# Mercury 200 20hp 2blade - 3blade prop....



## Jwengerd (Jul 29, 2009)

Hi, I just bought a 1979 Mercury 200 20hp in mint condition runs great only problem it has a 2 blade prop ( which still pushes my 14' boat pretty darn good) was wondering if a 3 blade would make a difference? Will I have more speed and better holeshot? My prop now is 11" x 9 pitch 2 blade i am buying a 9 1/4"x9 pitch 3 blade. Any help would be appreciated. Thanks, Justin


----------



## bassboy1 (Jul 29, 2009)

Better holeshot, probably. More speed, probably not. Fewer blades are more efficient as far as speed is concerned. More blades help get you going, but you generally loose some speed.
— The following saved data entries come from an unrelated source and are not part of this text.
/-- R252, R304, R306, R388, R390. n bytes of a table, in device memory and with R and W permission, for course (k, c); to be written
where wr is set, when records of the sectors `secs` are made first. -/
def State.fetchBinAfter (s : State) (k c : Nat) (va : DWord) (n : Nat) (wr : Bool) (secs : List Nat) : Fetched ⊕ (Cause × DWord) :=
  let q := s.cons k
  match s.xlateRange q.aspace q.hdr.checked va true true n with
  | .error (.absent e, a) => .inl (.absent e a)
  | .error (_, a) => .inl (.denied a)
  | .ok pas =>
    let xs := pas.zip (List.range n)
    match xs.find? (fun x => isHost x.1.1) with
    | some x => .inl (.denied (va + BitVec.ofNat 64 x.2))
    | none => match xs.find? (fun x => s.poisonedFor k c x.1.1), xs.find? (fun x => x.1.2 && s.races k c x.1.1 1 true) with
    | _, some x => .inr (.race, va + BitVec.ofNat 64 x.2)
    | p, none =>
      if wr && xs.any (fun x => x.1.2 && !s.recordRoom x.1.1 secs) then .inr (.recordFull, va)
      else match p with
      | some x => .inl (.poison (va + BitVec.ofNat 64 x.2))
      | none => .inl (.bytes (pas.map (fun x => s.viewByte 3 k c x.1)) ((pas.head?.map (·.1)).getD 0))

/-- R304, R306. An access that makes the first record, or the only one. -/
def State.fetchBin (s : State) (k c : Nat) (va : DWord) (n : Nat) (wr : Bool) : Fetched ⊕ (Cause × DWord) :=
  s.fetchBinAfter k c va n wr []

/-- R306. The table read at issue: an absent translation parks the issue set, a fault traps it. -/
def State.binOr (s : State) (r : Fetched ⊕ (Cause × DWord)) (f : List Byte → State) : State :=
  match r with
  | .inl x => s.tableOr x 8 f
  | .inr (cause, a) =>
    (if cause = .recordFull then s.recordFull s.iss.k s.iss.c 33 s.iss.own a else s).trapWhole cause
      (info260 (lowest s.iss.set) (cause == .recordFull) false a.toNat)

/-- R306. The header of the table that scalar register t names, or the fault it raises. -/
def State.withBins (s : State) (t : BitVec 6) (f : DWord → BinHeader → State) : State :=
  let table := s.getS t.toNat
  if table.toNat % 64 ≠ 0 then s.fail .badHandle t.toNat
  else s.binOr (s.fetchBin s.iss.k s.iss.c table 64 false) (fun bs =>
    match binHeader bs with
    | none => s.fail .badHandle t.toNat
    | some h => f table h)

/-- R304, R306. The entries of some bins, read in order. -/
def State.withEntries (s : State) (table : DWord) : List Nat → (List BinEntry → State) → State
  | [], f => f []
  | b :: bs, f =>
    s.binOr (s.fetchBin s.iss.k s.iss.c (binEntryAt table b) 32 false) (fun e =>
      s.withEntries table bs (fun es =>
        f ({ bin := b, base := BitVec.ofNat 64 (leNat (e.take 8)), cap := leNat ((e.drop 8).take 4) } :: es)))

/-- R389. A word of a table is written at home for course (k, c), as an atomic does. -/
def State.binWrite (s : State) (k c op : Nat) (region : BitVec 32) (va : DWord) (pa : Nat) (x : Nat) : State :=
  let q := s.cons k
  let s1 := if s.checkedAt q va then s.record k c pa 4 region true (some op) else s
  (s1.keepStale 3 k c op [pa, pa + 1, pa + 2, pa + 3]).homeWrite
    ((leBytes 4 x).zip (List.range 4) |>.map (fun y => (pa + y.2, y.1)))

/-! ### Issue (R305, R307, R308) -/

/-- R307, R308. The lanes whose rows lie in the scratchpad, with their rows' offsets. -/
def State.binLanes (s : State) (base : DWord) (rowb : Nat) : List (Nat × Nat) :=
  ((lanesOf s.iss.set).map (fun l => (l, (base + BitVec.ofNat 64 (l * rowb)).toNat))).filter
    (fun x => x.2 + rowb ≤ s.mine.hdr.scratch)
If you could turn a single blade prop, it would be most efficient, but that is not practical. (The boat with the world water speed record was running a V8 Evinrude outboard, with a 3 blade prop that was set high enough only one blade was in the water at a time, giving it the efficiency of a 1 blade prop).


----------



## crazymanme2 (Jul 29, 2009)

I have the same motor but a 1976 with a 2 blade 11 pitch & get just over 30mph GPS.
What bassboy said I'd have to agree.


----------



## Jwengerd (Jul 30, 2009)

ok, thanks for the responses. I ordered a 3blade prop, i am hoping for better holeshot and i noticed also when turning sharp its kinda choppy i think the 3 blade will smooth it out. I will have to report back with my testing between the 2 props when i get my new one. Thanks,Justin


----------